**Description of the task**
Scan the records for lines holding "exts". Say how many there are and give nothing else.

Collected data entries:
/-- The release buffer of a unit has room for another row of a context: 1 MiB of rows that lie ahead of an earlier range (R122). -/
def State.bufferRoom (s : State) (n e : Nat) (x : Extent) (c : StitchCtx) : Bool :=
  decide (s.prefixRows e x.ranges ≥ c.first) || decide (s.bufferUsed n + 64 * (x.k + x.m) ≤ 1048576)

/-- The rows that stand in order from row 0. -/
def rowsInOrder : Nat → Table (List Byte) → List Byte
  | n, (i, r) :: t => if i = n then r ++ rowsInOrder (n + 1) t else []
  | _, [] => []

/-- The shadow of a fragment's hash job (R190): the state after the last whole permutation over what its core has absorbed, of the domain byte and
the rows in order (R195, R196). -/
def shadowOf (rows : Table (List Byte)) : Option Shadow :=
  let bs : List Byte := 3 :: rowsInOrder 0 rows
  let n := bs.length / 136 * 136
  if n = 0 then none else some { state := (Config.keccakAbsorb (bs.take n)).toNat, bytes := n }

/-- Write a row's chunks: each to the staging of its fragment, if that holds, and to its sponge core (R121, R130, R150). -/
def State.putRow (s : State) (e q : Nat) (chunk : Nat → List Byte) : State :=
  match s.extent e with
  | none => s
  | some x =>
    let s := x.frags.foldl (fun s f => if f.2.phase = .filling then s.writePayload f.2.channel f.2.runs 2 (64 * q) (chunk f.1) else s) s
    s.setExtent e { x with frags := tmap x.frags (fun i f => if f.hash.isSome then f else
      let rows := tput f.rows q (chunk i)
      { f with rows := rows, shadow := if f.core.isSome then shadowOf rows else none }) }

/-- The blocks that both mask generators of a unit still serve (R119). -/
def State.maskRoom (s : State) (n : Nat) : Nat := 65536 - max (s.maskUsed n 0) (s.maskUsed n 1)

/-- A pipeline whose mask generator is used up stalls from now (R119). -/
def State.stall (s : State) (n : Nat) : State :=
  s.updStitch (fun t => { t with stalled := [0, 1].foldl (fun m p => if (tget m (n * 2 + p)).isSome ∨ s.maskUsed n p < 65536 then m else tput m (n * 2 + p) s.now) t.stalled })

/-- Take blocks of a context's next row through both pipelines (R113 to R115, R117, R118): `ct` is the row's ciphertext, `m` its parity chunks. -/
def State.takeBlocks (s : State) (n c : Nat) (x : StitchCtx) (iv k m : Nat) (ct : List Byte) (count : Nat) : State :=
  match x.pipes with
  | none => s
  | some (p, q) =>
    let blocks := ((blocksOf (ceilDiv ct.length 16) ct).drop x.taken).take count
    let qs := ((List.range blocks.length).map (fun j => 4 * k * x.next + 2 + x.taken + j)).zip blocks
    let (p, g) := Pipe.run iv (p, s.maskGen n 0) qs
    let (q, h) := Pipe.run iv (q, s.maskGen n 1) qs
    let upTo := padTo (64 * k) (ct.take (16 * (x.taken + count)))
    let data := (List.range k).map (fun i => slice upTo (64 * i) 64)
    let x := { x with pipes := some (p, q), taken := x.taken + count, parity := (List.range m).map (fun j => rsParity 64 j data) }
    s.updStitch (fun t => { t with ctxs := tput t.ctxs (ctxKey n c) x, masks := tput (tput t.masks (n * 2) g) (n * 2 + 1) h })

/-- A context goes on to its next row; STU_BLOCKS counts the blocks of the row released. -/
def State.nextRow (s : State) (n c blocks : Nat) : State :=
  (s.addTo (Reg.STU_BLOCKS.BLOCKS.nth n) blocks).updStitch (fun t => { t with ctxs := tmod t.ctxs (ctxKey n c) (fun y => { y with next := y.next + 1, taken := 0, parity := [] }) })

/-- The ciphertext of a row being sealed (R108). -/
def sealCipher (ext : Extent) (x : StitchCtx) (key : Nat) (pt : List Byte) : List Byte :=
  xorBytes pt (keystream key (extentIv ext.idx) (4 * ext.k * x.next + 2) pt.length)

/-- Release a sealed row: encrypt, encode, write, hash-accumulate (R98, R108, R121, R133). -/
def State.sealRow (s : State) (n c : Nat) (x : StitchCtx) (e : Nat) (ext : Extent) (key : Nat) (pt : List Byte) : State :=
  let k := ext.k
  let ct := sealCipher ext x key pt
  let blocks := ceilDiv pt.length 16
  let data := (List.range k).map (fun i => slice (padTo (64 * k) ct) (64 * i) 64)
  let s := s.takeBlocks n c x (extentIv ext.idx) k ext.m ct (blocks - x.taken)
  let s := if ext.phase = .aborted then s else s.putRow e x.next (rsFragment k 64 data)
  s.nextRow n c blocks

/-- A row's chunk of a fragment in the restore buffer: read from its pages, or, of one that stands in staging, from there (R115, R266). -/
def State.bufferChunk (s : State) (b : FetchedFrag) (row : Nat) : List Byte :=
  if b.runs.isEmpty then slice b.payload (64 * row) 64 else s.readMem (payloadAddr b.channel b.runs (64 * row)) 64

/-- The ciphertext of a row being unsealed: the surviving chunks decoded (R115). -/
def State.unsealCipher (s : State) (e : RestoreExt) (info : JobInfo) (row : Nat) : List Byte :=
  let data := rsDecode info.k 64 e.selection (fun i => match tget e.available i with | some b => s.bufferChunk b row | none => List.replicate 64 0)
  data.flatten.take (info.len - 64 * info.k * row)

/-- Release an unsealed row: decode, decrypt, hold the plaintext in the egress buffer (R115, R116). -/
def State.unsealRow (s : State) (n c : Nat) (x : StitchCtx) (h : Nat) (r : Restore) (e : RestoreExt) (info : JobInfo) (key : Nat) : State :=
  let k := info.k
  let ct := s.unsealCipher e info x.next
  let blocks := ceilDiv ct.length 16
  let pt := xorBytes ct (keystream key (extentIv info.idx) (4 * k * x.next + 2) ct.length)
  let s := s.takeBlocks n c x (extentIv info.idx) k 0 ct (blocks - x.taken)
  let s := s.updSouth (fun q => { q with restores := tput q.restores h { r with exts := r.exts.map (fun y => if y.idx = e.idx then { y with plain := tput y.plain x.next pt } else y) } })
  s.nextRow n c blocks

/-- The selected fragments of an unseal with a poisoned word in a row's chunk. -/
def State.poisonedFrags (s : State) (e : RestoreExt) (row : Nat) : List Nat :=
  e.selection.filter (fun i => match tget e.available i with
    | some b => !b.runs.isEmpty && (List.range 16).any (fun w => s.wordMarked (payloadAddr b.channel b.runs (64 * row) + 4 * w))
    | none => false)

/-- A fragment in the restore buffer returns poison: the unit never decrypts it (R124), and the fragment becomes unavailable like one of a lost
channel (R266): the extent's unseal begins again from what is left. The spec gives this case no outcome (DESIGN CHOICE, assumption 121). -/
def State.poisonFetched (s : State) (h : Nat) (r : Restore) (e : RestoreExt) (bad : List Nat) : State :=
  let s := s.abortJobs (fun j => j == .unseal h e.idx)
  s.updSouth (fun q => { q with restores := tput q.restores h { r with exts := r.exts.map (fun y => if y.idx = e.idx then { y with available := tkeep y.available (fun i _ => !bad.contains i), bad := y.bad ++ bad, selection := [], ranges := [], plain := [] } else y) } })

/-- The blocks that the running context takes now: the rest of its row, but only to the 4 KiB boundary where a re-run waits (R113), and no more than
the mask generators serve (R119). -/
def State.blocksNow (s : State) (n c : Nat) (info : JobInfo) (x : StitchCtx) (need : Nat) : Nat :=
  min (if s.rerunWaits n c then min need (toBoundary (ctxOffset info.k x)) else need) (s.maskRoom n)

/-- Part of a row is taken; a pipeline whose generator is used up stalls (R119). -/
def State.partRow (s : State) (n c : Nat) (x : StitchCtx) (iv k m : Nat) (ct : List Byte) (count : Nat) : State :=
  let s := s.takeBlocks n c x iv k m ct count
  if s.maskRoom n = 0 then s.stall n else s

/-- The running context's next row goes on as far as it can. -/
def State.workRow (s : State) (unit c : Nat) (x : StitchCtx) (info : JobInfo) (key : Nat) : State :=
  let size := min (64 * info.k) (info.len - 64 * info.k * x.next)
  let need := ceilDiv size 16 - x.taken
  let now := s.blocksNow unit c info x need
  match x.job with
  | .seal e => match s.extent e with
    | none => s
    | some ext => match s.extentPlain ext (64 * info.k * x.next) size with
      | none => s
      | some pt =>
        if !s.bufferRoom unit e ext x then s
        else if now < need then s.partRow unit c x (extentIv ext.idx) ext.k ext.m (sealCipher ext x key pt) now
        else s.sealRow unit c x e ext key pt
  | .unseal h i => match tget s.south.restores h with
    | none => s
    | some r => match r.ext? i with
      | none => s
      | some e =>
        let bad := s.poisonedFrags e x.next
        if !bad.isEmpty then s.poisonFetched h r e bad
        else if now < need then s.partRow unit c x (extentIv info.idx) info.k 0 (s.unsealCipher e info x.next) now
        else s.unsealRow unit c x h r e info key

/-- ROW_RELEASE: every block and parity chunk of the running context's next row passes its compare; the row is written to staging and
offered to the Pack, or its plaintext goes to the egress buffer (R116, R121). A re-run in context 2 goes first from a 4 KiB boundary on (R113). The row
waits while its input, the key or room in the release buffer is lacking, and stops at the block that no mask material is left for (R119); where the
pipelines' compared values differ the unit stops (R120); an aborted range stops here with ABORTED (R123). -/
def execRowRelease (unit : Nat) (s : State) : Host.Outcome State Fault Refusal :=
  let s := s.precede unit
  match s.running unit with
  | none => ok s
  | some (c, x) =>
    if x.aborting then ok ((s.stuCode unit 0x50).dropCtx unit c)
    else if x.first + x.rows ≤ x.next then ok s
    else match s.jobInfo x.job, x.key with
      | some info, some key => if x.agrees then ok (s.workRow unit c x info key) else ok (s.compareFail unit 0x10)
      | _, _ => ok s

/-- Send a range's partial to the lead unit over the private key bus, in its three shares refreshed before the transfer (R111, Table 3-7). -/
def State.sendPartial (s : State) (j : Job) (r : RangeRec) : State :=
  let s := s.stepMask r.unit 0
  let acc := r.acc.refresh 128 (maskBits (s.maskGen r.unit 0).out 0 256)
  let s := s.updRanges j (fun rs => rs.map (fun g => if g.first = r.first ∧ g.rows = r.rows then { g with acc := acc } else g))
  s.emit (.keyBus (.stitch (s.jobLead j))) 0x01 [r.unit, r.first, r.rows, acc.a, acc.b, acc.c]

/-- PARTIAL: a compared range's partial is sent in shares to the lead unit (R111). -/
def execGhashPartial (obj idx first : Nat) (s : State) : Host.Outcome State Fault Refusal :=
  let j := Job.seal (extKey obj idx)
  match (s.jobRanges j).find? (fun r => r.first == first && r.phase == .done) with
  | some r => ok (s.sendPartial j r)
  | none => ok s

/-- The data key of an extent, as the lead unit holds it (R104). -/
def dataKey (nsk : Nat) (obj epoch : Nat) : Nat := kmac (beBytes 32 nsk) (beBytes 16 obj ++ beBytes 4 epoch) (ascii "LGE9120 data key")

/-- The tag of an extent from its done ranges (R110). -/
def State.rangesTag (s : State) (info : JobInfo) (ranges : List RangeRec) : Option Nat :=
  (tget s.keys.slots info.slot).map (fun sl => combineTag (dataKey sl.value info.obj info.epoch) info (ranges.map (fun r => (r.acc.value, lastBlock info r.first r.rows))))

/-- TAG_COMBINE: the lead unit holds every partial, combines them into the tag, and releases it after its compare; the extent's
plaintext leaves the ingest buffer (R110, R112, R15, R83). -/
def execTagCombine (obj idx : Nat) (s : State) : Host.Outcome State Fault Refusal :=
  let e := extKey obj idx
  match s.extent e, s.jobInfo (.seal e) with
  | some x, some info =>
    if x.phase ≠ .admitted || x.ranges.isEmpty || !(x.ranges.all (fun r => r.phase == .done)) || x.final.isNone then ok s
    else match s.rangesTag info x.ranges with
      | some t => ok (if x.frags.isEmpty then s.discardExtent e else (s.setExtent e { x with tag := some t, phase := .sealed }).freeIngest e)
      | none => ok s
  | _, _ => ok s

/-- A unit whose self-test has passed returns to service, or stays OFFLINE out of SEAL or with EN clear (Table 3-8). -/
def State.stitchServe (s : State) (n : Nat) : State :=
  s.setStu n (if s.sealRuns && s.isSet (Reg.STU_CTRL.EN.nth n) then stIdle else stOffline)

/-- STU_SELFTEST_DONE: a self-test ends (Table 3-8): IDLE when it passes and the mismatch count is below its limit, QUARANTINED with
STU_SELFTEST_FAIL or STU_QUARANTINE raised when it does not, IDLE with the abort recorded when R38 aborts it. -/
def execStuSelftestDone (unit : Nat) (result : TestEnd) (signature : Nat) (s : State) : Host.Outcome State Fault Refusal :=
  match tget s.stitch.tests unit with
  | none => ok s
  | some why =>
    if result = .aborted ∧ !s.mayAbort .stitch why then ok s else
    let s := s.updStitch (fun t => { t with tests := tdel t.tests unit })
    let s := if why = .rolling then s.testEnded .stitch unit else s
    if result = .aborted then
      ok ((if s.stu unit = stSelfTest then ((s.clearCtxs unit).1).stitchServe unit else s).testOver .stitch unit result signature)
    else if result ≠ .pass then
      ok ((((s.testOver .stitch unit result signature).flag (Reg.STU_ERR.SELFTEST_FAIL.nth unit) true).setStu unit stQuarantined).raise (srcStu unit 3))
    else
      let s := s.testOver .stitch unit result signature
      let count := (recentTimes s.now (s.rd (Reg.STU_QPOL.WINDOW.nth unit)) (tgetD s.stitch.mismatches unit [])).length
      if why = .suspect ∧ max 1 (s.rd (Reg.STU_QPOL.LIMIT.nth unit)) ≤ count then ok ((s.setStu unit stQuarantined).raise (srcStu unit 4))
      else ok (if why = .rolling then s.stitchServe unit else (s.stitchServe unit).backInService .stitch unit)
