/-- A shelf table entry as it is read (Table 5-2). -/
def State.shelfEntry (s : State) (h : Nat) : List Byte :=
  let x := s.shelf h
  let body := [BitVec.ofNat 8 h, BitVec.ofNat 8 x.group, BitVec.ofNat 8 x.pstate.code, BitVec.ofNat 8 (b2n x.enabled)] ++ leBytes 4 x.paths
    ++ leBytes 8 x.pendingBytes ++ leBytes 8 x.pstateTime ++ leBytes 2 (s.eligibleCount h) ++ [0, 0]
  body ++ leBytes 4 (crc32c body)

/-- Put bytes into SHP_MT_WIN, from word 0. -/
def State.toWindow (s : State) (bs : List Byte) : State :=
  (List.range (bs.length / 4)).foldl (fun s w => s.wr (Reg.SHP_MT_WIN.DATA.nth w) (ofLe (slice bs (4 * w) 4))) s

/-- The bytes that SHP_MT_WIN holds. -/
def State.fromWindow (s : State) : List Byte := (List.range 16).flatMap (fun w => leBytes 4 (s.rd (Reg.SHP_MT_WIN.DATA.nth w)))

/-- A little-endian number in a byte string. -/
def leAt (bs : List Byte) (off n : Nat) : Nat := ofLe (slice bs off n)

/-- Begin a table operation: its ID; end it with ERR. -/
def State.tableCmd (s : State) (id err : Nat) : State := (s.wr Reg.SHP_MT_CMD.ID id).wr Reg.SHP_MT_CMD.ERR err

/-- READ_MEDIA: a media entry is copied into SHP_MT_WIN; an entry that fails its CRC answers CRC (R162). -/
def execReadMedia (id : Nat) (s : State) : Host.Outcome State Fault Refusal :=
  let m := s.media (id % 65536)
  if m.badCrc then ok (s.tableCmd id 5) else ok ((s.toWindow (mediaEntry (id % 65536) m)).tableCmd id 0)

/-- READ_SHELF: a shelf entry is copied into words 0 to 7 of SHP_MT_WIN (R162). -/
def execReadShelf (id : Nat) (s : State) : Host.Outcome State Fault Refusal :=
  let h := id % 64
  if (s.shelf h).badCrc then ok (s.tableCmd id 5) else ok ((s.toWindow (s.shelfEntry h)).tableCmd id 0)

/-- The factors of a medium, computed anew (R165, R166). -/
def State.factors (s : State) (m : Media) : Media :=
  { m with fw := s.wearFactor m.wear, ft := if m.tempTime + second < s.time64 then 1 else s.tempFactor m.temp }

/-- A written media entry is well formed: its ID and its STATE, and, a DESIGN CHOICE (assumption 121), its reserved bits zero; R162 names
no other value that is refused with BAD_FIELD. -/
def mediaOk (d : Nat) (w : List Byte) : Bool :=
  leAt w 0 2 == d && decide (leAt w 2 1 < 64) && decide (leAt w 4 1 ≤ 4) && decide (leAt w 5 1 < 4)

/-- Why a media write is refused: BAD_FIELD, DENIED (R163), or not at all. -/
def State.mediaRefusal (s : State) (d : Nat) (w : List Byte) : Nat :=
  if !mediaOk d w then 2 else if leAt w 4 1 = 4 ∧ (s.media d).allocated ≠ 0 then 4 else 0

/-- Apply the fields of a media write that its world owns (R162); the shelves that the medium leaves are acted on (R177, R271). -/
def State.applyMedia (s : State) (d : Nat) (w : List Byte) (world : World) : State :=
  let m := s.media d
  let keeper := decide (world = .keeper)
  let m' : Media := { m with
    shelf := leAt w 2 1, tray := leAt w 3 1, state := leAt w 4 1, removable := bitOf (leAt w 5 1) 0
    checkedIn := if keeper then bitOf (leAt w 5 1) 1 else m.checkedIn
    weight := leAt w 6 2, capacity := leAt w 8 8
    tagUid := if keeper then leAt w 0x30 8 else m.tagUid
    changes := (m.changes + 1) % 2 ^ 32, badCrc := false }
  let m' := s.factors m'
  let s := (s.setMedia d m').updShepherd (fun p => { p with savedMedia := tput p.savedMedia d m' })
  if m'.state = 3 ∧ m.state ≠ 3 then s.failMedium d
  else if m.state = 1 ∧ m'.state ≠ 1 then s.leaveMedium (fun f => f.media == d)
  else s

/-- WRITE_MEDIA: the entry in SHP_MT_WIN is applied between two decisions, saved to flash, and MT_GEN advances (R162, R163). -/
def execWriteMedia (id : Nat) (world : World) (saved : Bool) (s : State) : Host.Outcome State Fault Refusal :=
  let d := id % 65536
  let w := s.fromWindow
  let err := s.mediaRefusal d w
  if err ≠ 0 then ok (s.tableCmd id err)
  else if !saved then ok (s.tableCmd id 3)
  else ok (((s.applyMedia d w world).addTo Reg.SHP_STATUS.MT_GEN 1).tableCmd id 0)

/-- A written shelf entry is well formed. -/
def shelfOk (h : Nat) (w : List Byte) : Bool :=
  leAt w 0 1 == h && decide (leAt w 1 1 < 16) && decide (leAt w 3 1 < 2) && decide (leAt w 4 4 < 2 ^ 24)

**Reply**
2